> _About this exercise_
The answer is to be an exact copy of the lines below running from the line with "let above := fun" down to the line with "due (xlatInvComplete s).isSome", both ends included, and nothing more.

> _Data for this exercise_
• • • •

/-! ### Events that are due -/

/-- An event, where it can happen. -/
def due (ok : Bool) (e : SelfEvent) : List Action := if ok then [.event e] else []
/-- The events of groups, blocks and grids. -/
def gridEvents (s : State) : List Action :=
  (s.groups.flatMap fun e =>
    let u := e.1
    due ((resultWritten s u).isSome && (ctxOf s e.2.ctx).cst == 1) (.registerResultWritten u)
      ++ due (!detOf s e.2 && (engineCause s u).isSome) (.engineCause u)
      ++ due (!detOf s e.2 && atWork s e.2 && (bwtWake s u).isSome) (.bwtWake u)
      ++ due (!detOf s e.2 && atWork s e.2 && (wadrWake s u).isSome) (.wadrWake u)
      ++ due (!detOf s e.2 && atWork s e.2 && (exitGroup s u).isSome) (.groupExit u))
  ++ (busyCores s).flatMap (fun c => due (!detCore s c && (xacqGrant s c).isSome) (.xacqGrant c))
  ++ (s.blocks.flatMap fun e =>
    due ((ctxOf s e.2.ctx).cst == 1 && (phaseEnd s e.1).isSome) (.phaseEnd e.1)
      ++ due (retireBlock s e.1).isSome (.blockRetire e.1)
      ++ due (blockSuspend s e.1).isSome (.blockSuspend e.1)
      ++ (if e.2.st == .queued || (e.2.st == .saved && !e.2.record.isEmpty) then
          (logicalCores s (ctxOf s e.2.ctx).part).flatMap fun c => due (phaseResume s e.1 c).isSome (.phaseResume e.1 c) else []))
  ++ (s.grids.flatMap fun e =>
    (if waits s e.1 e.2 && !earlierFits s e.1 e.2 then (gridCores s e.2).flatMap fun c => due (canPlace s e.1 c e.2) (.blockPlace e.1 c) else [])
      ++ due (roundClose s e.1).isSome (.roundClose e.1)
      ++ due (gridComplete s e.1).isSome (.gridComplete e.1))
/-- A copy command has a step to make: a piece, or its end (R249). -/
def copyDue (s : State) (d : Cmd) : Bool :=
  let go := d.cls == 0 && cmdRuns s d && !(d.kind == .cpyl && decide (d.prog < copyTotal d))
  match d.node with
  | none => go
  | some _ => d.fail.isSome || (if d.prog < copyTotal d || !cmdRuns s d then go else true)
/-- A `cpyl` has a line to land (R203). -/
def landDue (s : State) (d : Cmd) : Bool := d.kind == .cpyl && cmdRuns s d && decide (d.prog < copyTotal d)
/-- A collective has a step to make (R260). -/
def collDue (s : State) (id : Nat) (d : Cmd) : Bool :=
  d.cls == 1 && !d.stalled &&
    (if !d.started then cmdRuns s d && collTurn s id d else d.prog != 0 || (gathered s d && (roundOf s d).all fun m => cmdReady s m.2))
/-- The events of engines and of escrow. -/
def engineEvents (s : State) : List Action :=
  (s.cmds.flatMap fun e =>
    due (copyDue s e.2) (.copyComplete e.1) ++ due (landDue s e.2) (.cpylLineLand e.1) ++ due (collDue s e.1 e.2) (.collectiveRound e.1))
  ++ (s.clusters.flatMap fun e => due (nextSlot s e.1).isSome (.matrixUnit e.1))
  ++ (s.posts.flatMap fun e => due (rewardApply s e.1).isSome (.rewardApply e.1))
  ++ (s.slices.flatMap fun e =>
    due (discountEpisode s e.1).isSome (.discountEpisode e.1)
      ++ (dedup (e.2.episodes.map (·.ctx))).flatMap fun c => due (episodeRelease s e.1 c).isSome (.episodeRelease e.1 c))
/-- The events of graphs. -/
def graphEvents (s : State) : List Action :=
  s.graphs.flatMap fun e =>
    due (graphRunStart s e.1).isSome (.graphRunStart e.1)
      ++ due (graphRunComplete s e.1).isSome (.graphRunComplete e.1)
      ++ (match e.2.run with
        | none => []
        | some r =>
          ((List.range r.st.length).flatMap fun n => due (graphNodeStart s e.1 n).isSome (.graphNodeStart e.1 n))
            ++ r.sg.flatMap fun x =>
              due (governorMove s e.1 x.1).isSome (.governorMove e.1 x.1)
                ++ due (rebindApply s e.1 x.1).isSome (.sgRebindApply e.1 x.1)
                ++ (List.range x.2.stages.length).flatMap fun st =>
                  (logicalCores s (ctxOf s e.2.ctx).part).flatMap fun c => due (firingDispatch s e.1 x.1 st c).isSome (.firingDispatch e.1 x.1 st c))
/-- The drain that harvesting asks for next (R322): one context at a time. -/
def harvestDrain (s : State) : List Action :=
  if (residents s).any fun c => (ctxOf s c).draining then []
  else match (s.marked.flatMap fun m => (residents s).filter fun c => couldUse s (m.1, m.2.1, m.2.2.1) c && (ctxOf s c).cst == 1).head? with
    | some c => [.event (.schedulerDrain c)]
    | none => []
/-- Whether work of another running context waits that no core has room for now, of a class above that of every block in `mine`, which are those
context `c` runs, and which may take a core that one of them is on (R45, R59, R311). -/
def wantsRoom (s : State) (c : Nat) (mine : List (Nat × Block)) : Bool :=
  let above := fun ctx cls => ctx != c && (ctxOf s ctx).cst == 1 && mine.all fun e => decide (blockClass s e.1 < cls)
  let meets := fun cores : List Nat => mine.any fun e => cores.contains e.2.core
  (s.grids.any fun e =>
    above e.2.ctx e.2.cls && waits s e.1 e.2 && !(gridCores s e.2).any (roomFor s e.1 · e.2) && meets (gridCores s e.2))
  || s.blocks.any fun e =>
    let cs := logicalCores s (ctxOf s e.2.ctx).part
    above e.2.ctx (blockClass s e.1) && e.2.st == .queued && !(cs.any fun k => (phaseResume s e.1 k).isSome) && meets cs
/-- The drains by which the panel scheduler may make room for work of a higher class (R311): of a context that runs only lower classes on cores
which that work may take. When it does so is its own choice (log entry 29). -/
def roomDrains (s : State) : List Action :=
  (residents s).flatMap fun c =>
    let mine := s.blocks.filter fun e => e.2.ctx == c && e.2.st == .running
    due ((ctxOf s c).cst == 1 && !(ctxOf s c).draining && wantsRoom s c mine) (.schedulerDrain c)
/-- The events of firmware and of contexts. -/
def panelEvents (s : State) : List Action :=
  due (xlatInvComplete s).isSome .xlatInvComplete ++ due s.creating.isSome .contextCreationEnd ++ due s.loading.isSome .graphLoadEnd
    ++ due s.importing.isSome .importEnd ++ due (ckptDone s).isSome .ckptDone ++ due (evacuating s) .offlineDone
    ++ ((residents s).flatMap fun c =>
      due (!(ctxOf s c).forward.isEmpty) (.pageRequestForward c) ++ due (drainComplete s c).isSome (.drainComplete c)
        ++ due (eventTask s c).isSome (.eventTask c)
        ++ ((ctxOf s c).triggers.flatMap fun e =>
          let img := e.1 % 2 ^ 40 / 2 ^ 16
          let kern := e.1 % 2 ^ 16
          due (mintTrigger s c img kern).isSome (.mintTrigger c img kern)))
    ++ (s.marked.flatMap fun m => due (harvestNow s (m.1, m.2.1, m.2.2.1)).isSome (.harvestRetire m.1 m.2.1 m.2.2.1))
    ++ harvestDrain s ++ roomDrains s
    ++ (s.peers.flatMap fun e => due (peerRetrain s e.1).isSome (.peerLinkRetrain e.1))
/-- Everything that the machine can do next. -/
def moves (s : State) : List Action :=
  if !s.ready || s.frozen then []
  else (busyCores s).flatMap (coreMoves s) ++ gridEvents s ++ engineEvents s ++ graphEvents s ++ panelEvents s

• • • •

> _Your solution_
  let above := fun ctx cls => ctx != c && (ctxOf s ctx).cst == 1 && mine.all fun e => decide (blockClass s e.1 < cls)
  let meets := fun cores : List Nat => mine.any fun e => cores.contains e.2.core
  (s.grids.any fun e =>
    above e.2.ctx e.2.cls && waits s e.1 e.2 && !(gridCores s e.2).any (roomFor s e.1 · e.2) && meets (gridCores s e.2))
  || s.blocks.any fun e =>
    let cs := logicalCores s (ctxOf s e.2.ctx).part
    above e.2.ctx (blockClass s e.1) && e.2.st == .queued && !(cs.any fun k => (phaseResume s e.1 k).isSome) && meets cs
/-- The drains by which the panel scheduler may make room for work of a higher class (R311): of a context that runs only lower classes on cores
which that work may take. When it does so is its own choice (log entry 29). -/
def roomDrains (s : State) : List Action :=
  (residents s).flatMap fun c =>
    let mine := s.blocks.filter fun e => e.2.ctx == c && e.2.st == .running
    due ((ctxOf s c).cst == 1 && !(ctxOf s c).draining && wantsRoom s c mine) (.schedulerDrain c)
/-- The events of firmware and of contexts. -/
def panelEvents (s : State) : List Action :=
  due (xlatInvComplete s).isSome .xlatInvComplete ++ due s.creating.isSome .contextCreationEnd ++ due s.loading.isSome .graphLoadEnd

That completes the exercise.